Estágio poderá valer como experiência profissional; projeto segue para Lula

A relatora da matéria, senadora Damares Alves (Republicanos-DF) também ressaltou o desafio da comprovação de experiência profissional para conseguir um emprego

Publicado em 7 de abril de 2026 às 19:54

Caberá ao poder público regulamentar as hipóteses em que o período de experiência profissional de estágio valerá para provas de concursos públicos
Caberá ao poder público regulamentar as hipóteses em que o período de experiência profissional de estágio valerá para provas de concursos públicos Crédito: Lula Marques / Agência Brasil

O Senado aprovou nesta terça-feira (7) o Projeto de Lei (PL) 2762/2019 que determina que o estágio realizado pelo estudante será contado como experiência profissional. A proposta, que altera a Lei de Estágio, de 2008, segue agora para sanção do presidente Luiz Inácio Lula da Silva. Caberá ao poder público regulamentar as hipóteses em que o período de experiência profissional de estágio valerá para provas de concursos públicos.
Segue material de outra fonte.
/-- Initialize and Load lead from any state, for any bytes, to a state that meets the invariant; SetKeys, ClearRedraw and
ClearSound keep it. [derived: 50_host_interface.md R172, 50_host_interface.md R176] -/
def Obligations.HostOperationsKeepTheInvariant : Prop :=
  (∀ s : State, (resetMachine s).Inv) ∧ (∀ (s : State) (bytes : List Byte), (load bytes s).1.Inv) ∧
  ∀ s : State, s.Inv → (∀ k, (setKeys k s).Inv) ∧ (clearRedraw s).Inv ∧ (clearSound s).Inv

/-- Every state reachable from reset by cycles with any random bytes and by any host operations in any order has memory in
canonical form, pc at most 0x10FE and every stack entry at most 0xFFE. [derived: 10_state.md R14, 50_host_interface.md
R171, 50_host_interface.md R172] -/
def Obligations.ReachableStatesMeetTheInvariant : Prop :=
  ∀ s : State, Reachable s → s.Inv

/-! ### Reset, loader and ports (50_host_interface.md, 70_reset_and_hazards.md) -/

/-- After Initialize from any state: memory holds FONT at 0 to 79 and 0 at 80 to 4095, every register, I, every stack
entry, sp, every pixel, every key, both timers and sound are 0, pc is 512, redraw is 1. Initialize changes nothing in
State.reset (R220: it gives the same state every time). That the model's own fields font, rnd and drawn are kept is
the model's choice (log 15, log 1, log 2; DESIGN CHOICE); that Initialize is the only reset is the spec's decision
D15. [derived: 10_state.md R22, 70_reset_and_hazards.md R220] -/
def Obligations.InitializeGivesTheResetTable : Prop :=
  (∀ s t : State, resetMachine s = t →
    (∀ a : Fin 80, t.mem.read a.val = s.mem.font[a]) ∧ (∀ a, 80 ≤ a → a ≤ 4095 → t.mem.read a = 0) ∧
    (∀ k : RegIdx, t.V[k] = 0) ∧ t.I = 0 ∧ t.pc.toNat = 512 ∧ (∀ k : Fin 16, t.stack[k] = 0) ∧ t.sp.val = 0 ∧
    (∀ (r : Fin 32) (c : Fin 64), t.fb[r][c] = false) ∧ (∀ k : Fin 16, t.key[k] = false) ∧
    t.DT = 0 ∧ t.ST = 0 ∧ t.redraw = true ∧ t.sound = false ∧
    t.mem.font = s.mem.font ∧ t.rnd = s.rnd ∧ t.drawn = s.drawn) ∧
  resetMachine State.reset = State.reset

/-- With at most 3584 bytes Load answers Loaded and the reset state but for memory, which holds byte i at 512 + i and
reads as after reset elsewhere; with more it answers RomTooLarge and the reset state. Read failure is the host's own
(the spec's decision D27, log 21). [derived: 50_host_interface.md R176, 60_exceptions.md R196] -/
def Obligations.LoadPlacesTheProgramOrRejectsIt : Prop :=
  ∀ (s : State) (bytes : List Byte),
    (bytes.length ≤ 3584 → (load bytes s).2 = .loaded ∧
      (load bytes s).1 = { resetMachine s with mem := (load bytes s).1.mem } ∧
      (∀ i (h : i < bytes.length), (load bytes s).1.mem.read (512 + i) = bytes[i]) ∧
      ∀ a, a < 512 ∨ 512 + bytes.length ≤ a → (load bytes s).1.mem.read a = (resetMachine s).mem.read a) ∧
    (3584 < bytes.length → load bytes s = (resetMachine s, .romTooLarge))
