/-! ### skipIf -/

@[simp] theorem State.skipIf_mem (c : Bool) : (s.skipIf c).mem = s.mem := rfl
@[simp] theorem State.skipIf_V (c : Bool) : (s.skipIf c).V = s.V := rfl
@[simp] theorem State.skipIf_I (c : Bool) : (s.skipIf c).I = s.I := rfl
@[simp] theorem State.skipIf_pc (c : Bool) : (s.skipIf c).pc = s.pc + if c then 4 else 2 := rfl
@[simp] theorem State.skipIf_stack (c : Bool) : (s.skipIf c).stack = s.stack := rfl
@[simp] theorem State.skipIf_sp (c : Bool) : (s.skipIf c).sp = s.sp := rfl
@[simp] theorem State.skipIf_fb (c : Bool) : (s.skipIf c).fb = s.fb := rfl
@[simp] theorem State.skipIf_key (c : Bool) : (s.skipIf c).key = s.key := rfl
@[simp] theorem State.skipIf_DT (c : Bool) : (s.skipIf c).DT = s.DT := rfl
@[simp] theorem State.skipIf_ST (c : Bool) : (s.skipIf c).ST = s.ST := rfl
@[simp] theorem State.skipIf_redraw (c : Bool) : (s.skipIf c).redraw = s.redraw := rfl
@[simp] theorem State.skipIf_sound (c : Bool) : (s.skipIf c).sound = s.sound := rfl
@[simp] theorem State.skipIf_rnd (c : Bool) : (s.skipIf c).rnd = s.rnd := rfl
@[simp] theorem State.skipIf_drawn (c : Bool) : (s.skipIf c).drawn = s.drawn := rfl

/-! ### timerTick -/

@[simp] theorem State.timerTick_mem : (s.timerTick).mem = s.mem := rfl
@[simp] theorem State.timerTick_V : (s.timerTick).V = s.V := rfl
@[simp] theorem State.timerTick_I : (s.timerTick).I = s.I := rfl
@[simp] theorem State.timerTick_pc : (s.timerTick).pc = s.pc := rfl
@[simp] theorem State.timerTick_stack : (s.timerTick).stack = s.stack := rfl
@[simp] theorem State.timerTick_sp : (s.timerTick).sp = s.sp := rfl
@[simp] theorem State.timerTick_fb : (s.timerTick).fb = s.fb := rfl
@[simp] theorem State.timerTick_key : (s.timerTick).key = s.key := rfl
@[simp] theorem State.timerTick_DT : (s.timerTick).DT = if s.DT = 0 then 0 else s.DT - 1 := rfl
@[simp] theorem State.timerTick_ST : (s.timerTick).ST = if s.ST = 0 then 0 else s.ST - 1 := rfl
@[simp] theorem State.timerTick_redraw : (s.timerTick).redraw = s.redraw := rfl
@[simp] theorem State.timerTick_sound : (s.timerTick).sound = if s.ST = 1 then true else s.sound := rfl
@[simp] theorem State.timerTick_rnd : (s.timerTick).rnd = s.rnd := rfl
@[simp] theorem State.timerTick_drawn : (s.timerTick).drawn = s.drawn := rfl

/-! ### setKeys -/

@[simp] theorem setKeys_mem (k : Vector Bool 16) : (setKeys k s).mem = s.mem := rfl
@[simp] theorem setKeys_V (k : Vector Bool 16) : (setKeys k s).V = s.V := rfl
@[simp] theorem setKeys_I (k : Vector Bool 16) : (setKeys k s).I = s.I := rfl
@[simp] theorem setKeys_pc (k : Vector Bool 16) : (setKeys k s).pc = s.pc := rfl
@[simp] theorem setKeys_stack (k : Vector Bool 16) : (setKeys k s).stack = s.stack := rfl
@[simp] theorem setKeys_sp (k : Vector Bool 16) : (setKeys k s).sp = s.sp := rfl
@[simp] theorem setKeys_fb (k : Vector Bool 16) : (setKeys k s).fb = s.fb := rfl
@[simp] theorem setKeys_key (k : Vector Bool 16) : (setKeys k s).key = k := rfl
@[simp] theorem setKeys_DT (k : Vector Bool 16) : (setKeys k s).DT = s.DT := rfl
@[simp] theorem setKeys_ST (k : Vector Bool 16) : (setKeys k s).ST = s.ST := rfl
@[simp] theorem setKeys_redraw (k : Vector Bool 16) : (setKeys k s).redraw = s.redraw := rfl
@[simp] theorem setKeys_sound (k : Vector Bool 16) : (setKeys k s).sound = s.sound := rfl
@[simp] theorem setKeys_rnd (k : Vector Bool 16) : (setKeys k s).rnd = s.rnd := rfl
@[simp] theorem setKeys_drawn (k : Vector Bool 16) : (setKeys k s).drawn = s.drawn := rfl

/-! ### clearRedraw -/

@[simp] theorem clearRedraw_mem : (clearRedraw s).mem = s.mem := rfl
@[simp] theorem clearRedraw_V : (clearRedraw s).V = s.V := rfl
@[simp] theorem clearRedraw_I : (clearRedraw s).I = s.I := rfl
@[simp] theorem clearRedraw_pc : (clearRedraw s).pc = s.pc := rfl
@[simp] theorem clearRedraw_stack : (clearRedraw s).stack = s.stack := rfl
@[simp] theorem clearRedraw_sp : (clearRedraw s).sp = s.sp := rfl
@[simp] theorem clearRedraw_fb : (clearRedraw s).fb = s.fb := rfl
@[simp] theorem clearRedraw_key : (clearRedraw s).key = s.key := rfl
@[simp] theorem clearRedraw_DT : (clearRedraw s).DT = s.DT := rfl
@[simp] theorem clearRedraw_ST : (clearRedraw s).ST = s.ST := rfl
@[simp] theorem clearRedraw_redraw : (clearRedraw s).redraw = false := rfl
@[simp] theorem clearRedraw_sound : (clearRedraw s).sound = s.sound := rfl
@[simp] theorem clearRedraw_rnd : (clearRedraw s).rnd = s.rnd := rfl
@[simp] theorem clearRedraw_drawn : (clearRedraw s).drawn = s.drawn := rfl

/-! ### clearSound -/

@[simp] theorem clearSound_mem : (clearSound s).mem = s.mem := rfl
@[simp] theorem clearSound_V : (clearSound s).V = s.V := rfl
@[simp] theorem clearSound_I : (clearSound s).I = s.I := rfl
@[simp] theorem clearSound_pc : (clearSound s).pc = s.pc := rfl
@[simp] theorem clearSound_stack : (clearSound s).stack = s.stack := rfl
@[simp] theorem clearSound_sp : (clearSound s).sp = s.sp := rfl
@[simp] theorem clearSound_fb : (clearSound s).fb = s.fb := rfl
@[simp] theorem clearSound_key : (clearSound s).key = s.key := rfl
@[simp] theorem clearSound_DT : (clearSound s).DT = s.DT := rfl
@[simp] theorem clearSound_ST : (clearSound s).ST = s.ST := rfl
@[simp] theorem clearSound_redraw : (clearSound s).redraw = s.redraw := rfl
@[simp] theorem clearSound_sound : (clearSound s).sound = false := rfl
@[simp] theorem clearSound_rnd : (clearSound s).rnd = s.rnd := rfl
@[simp] theorem clearSound_drawn : (clearSound s).drawn = s.drawn := rfl

/-! ### the state after Initialize -/

@[simp] theorem State.initial_mem (font : Vector Byte 80) (r : Byte) (d : Nat) :
    (State.initial font r d).mem = { font := font, cells := [] } := rfl
@[simp] theorem State.initial_V (font : Vector Byte 80) (r : Byte) (d : Nat) :
    (State.initial font r d).V = Vector.replicate 16 0 := rfl
@[simp] theorem State.initial_I (font : Vector Byte 80) (r : Byte) (d : Nat) :
    (State.initial font r d).I = 0 := rfl
@[simp] theorem State.initial_pc (font : Vector Byte 80) (r : Byte) (d : Nat) :
    (State.initial font r d).pc = 0x200 := rfl
@[simp] theorem State.initial_stack (font : Vector Byte 80) (r : Byte) (d : Nat) :
    (State.initial font r d).stack = Vector.replicate 16 0 := rfl
@[simp] theorem State.initial_sp (font : Vector Byte 80) (r : Byte) (d : Nat) :
    (State.initial font r d).sp = 0 := rfl
@[simp] theorem State.initial_fb (font : Vector Byte 80) (r : Byte) (d : Nat) :
    (State.initial font r d).fb = Vector.replicate 32 (Vector.replicate 64 false) := rfl
@[simp] theorem State.initial_key (font : Vector Byte 80) (r : Byte) (d : Nat) :
    (State.initial font r d).key = Vector.replicate 16 false := rfl
@[simp] theorem State.initial_DT (font : Vector Byte 80) (r : Byte) (d : Nat) :
    (State.initial font r d).DT = 0 := rfl
@[simp] theorem State.initial_ST (font : Vector Byte 80) (r : Byte) (d : Nat) :
    (State.initial font r d).ST = 0 := rfl
@[simp] theorem State.initial_redraw (font : Vector Byte 80) (r : Byte) (d : Nat) :
    (State.initial font r d).redraw = true := rfl
@[simp] theorem State.initial_sound (font : Vector Byte 80) (r : Byte) (d : Nat) :
    (State.initial font r d).sound = false := rfl
@[simp] theorem State.initial_rnd (font : Vector Byte 80) (r : Byte) (d : Nat) :
    (State.initial font r d).rnd = r := rfl
@[simp] theorem State.initial_drawn (font : Vector Byte 80) (r : Byte) (d : Nat) :
    (State.initial font r d).drawn = d := rfl
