/-- Every instruction that answers a next state keeps to the writer column of R10. -/
theorem exec_writes {i : Instr} {s t : State} (h : exec i s = .next t) : Writes s i t := by
  cases i with
  | jp | jpV0 | seImm | sneImm | seReg | sneReg | ldImm | addImm | ldReg | orReg | andReg | xorReg | addReg | subReg
  | shr | subnReg | shl | ldVxDT => cases h; exact .registers _ _ _
  | skp => obtain ⟨_, rfl⟩ := execSkp_next h; exact .registers _ _ _
  | sknp => obtain ⟨_, rfl⟩ := execSknp_next h; exact .registers _ _ _
  | ldVxK => obtain rfl | ⟨_, rfl⟩ := execLdVxK_next h <;> exact .registers _ _ _
  | ldI | addI | ldF => cases h; exact .index _ _ _ _ (by simp)
  | ldRegs => obtain ⟨-, hgo⟩ := guardBlock_next h; cases hgo; exact .index _ _ _ _ (by simp)
  | ldB => obtain ⟨hb, hgo⟩ := guardBlock_next h; cases hgo; exact .digits _ _ (by simpa using hb)
  | stRegs => obtain ⟨hb, hgo⟩ := guardBlock_next h; cases hgo; exact .block _ _ _ (by simpa [blockLen] using hb)
  | call => obtain ⟨hs, rfl⟩ := execCall_next h; exact .push _ hs _
  | ret => obtain ⟨_, rfl⟩ := execRet_next h; exact .pop _ _
  | cls => cases h; exact .screen _ _ _ _ (by simp)
  | drw => obtain ⟨-, hgo⟩ := guardBlock_next h; cases hgo; exact .screen _ _ _ _ (by simp)
  | ldDTVx => cases h; exact .delay _ _ _
  | ldSTVx => cases h; exact .tone _ _ _
  | rnd => cases h; exact .random _ _ _ _ _ _

/-- Settles O15: by the cases of `Writes`; an element that a case does not write is the old one. -/
theorem onlyListedInstructionsWriteEachElement : Obligations.OnlyListedInstructionsWriteEachElement := by
  unfold Obligations.OnlyListedInstructionsWriteEachElement
  intro i s t h
  cases exec_writes h with
  | registers | digits | block | push | pop | delay | tone | random => simp
  | index _ _ _ _ hi => obtain ⟨_, rfl⟩ | ⟨_, rfl | rfl | rfl⟩ := hi <;> simp
  | screen _ _ _ _ hi => simp [hi]

/-! ### What a whole cycle keeps -/

variable {s t : State} {i : Instr}

theorem Writes.key_eq (w : Writes s i t) : t.key = s.key := by
  cases w <;> rfl

theorem Writes.sound_eq (w : Writes s i t) : t.sound = s.sound := by
  cases w <;> rfl

theorem Writes.font_eq (w : Writes s i t) : t.mem.font = s.mem.font := by
  cases w with
  | digits | block => exact s.mem.writeBlock_font _ _
  | registers | index | push | pop | screen | delay | tone | random => rfl

/-- No instruction clears a repaint request (R20). -/
theorem Writes.redraw_of_redraw (w : Writes s i t) (h : s.redraw = true) : t.redraw = true := by
  cases w with
  | screen => rfl
  | registers | index | digits | block | push | pop | delay | tone | random => exact h

/-- The tick sets `sound` or keeps it (R86). -/
theorem State.timerTick_sound_of_sound (h : s.sound = true) : s.timerTick.sound = true := by
  simp [h]

/-- Settles O20: no instruction writes the keys, FONT or `sound` or clears `redraw`, and the tick clears neither flag. -/
theorem cycleKeepsKeysFontAndRaisedFlags : Obligations.CycleKeepsKeysFontAndRaisedFlags := by
  unfold Obligations.CycleKeepsKeysFontAndRaisedFlags
  intro s t h
  obtain ⟨i, u, -, hu, rfl⟩ := step_next h
  have w := exec_writes hu
  exact ⟨w.key_eq, w.font_eq, w.redraw_of_redraw, fun hs => u.timerTick_sound_of_sound (w.sound_eq.trans hs)⟩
O autor da proposta, deputado Flávio Nogueira (PT-PI), argumenta que a dificuldade de obtenção de emprego, especialmente dos jovens de 18 a 24 anos, é devido à falta de experiência profissional, e que o projeto vai preencher essa lacuna.

“O jovem não consegue trabalhar porque não teve um emprego anterior e não adquire experiência pelo fato de antes não ter trabalhado”, diz o deputado ao justificar a iniciativa.

A relatora da matéria, senadora Damares Alves (Republicanos-DF) também ressaltou o desafio da comprovação de experiência profissional para conseguir um emprego.

“O estágio, embora seja uma atividade educacional supervisionada, já ocorre no ambiente de trabalho, onde o estudante desempenha atividades profissionais, com vistas à sua preparação para o mercado de trabalho”, avalia.

Repouso

Ainda na sessão desta terça-feira, os senadores aprovaram o PL 1.732/2022, que permite dividir o repouso anual de 30 dias de médicos residentes e outros profissionais da saúde em partes menores, com um mínimo de 10 dias cada. O texto também segue para sanção presidencial. O projeto vai à promulgação.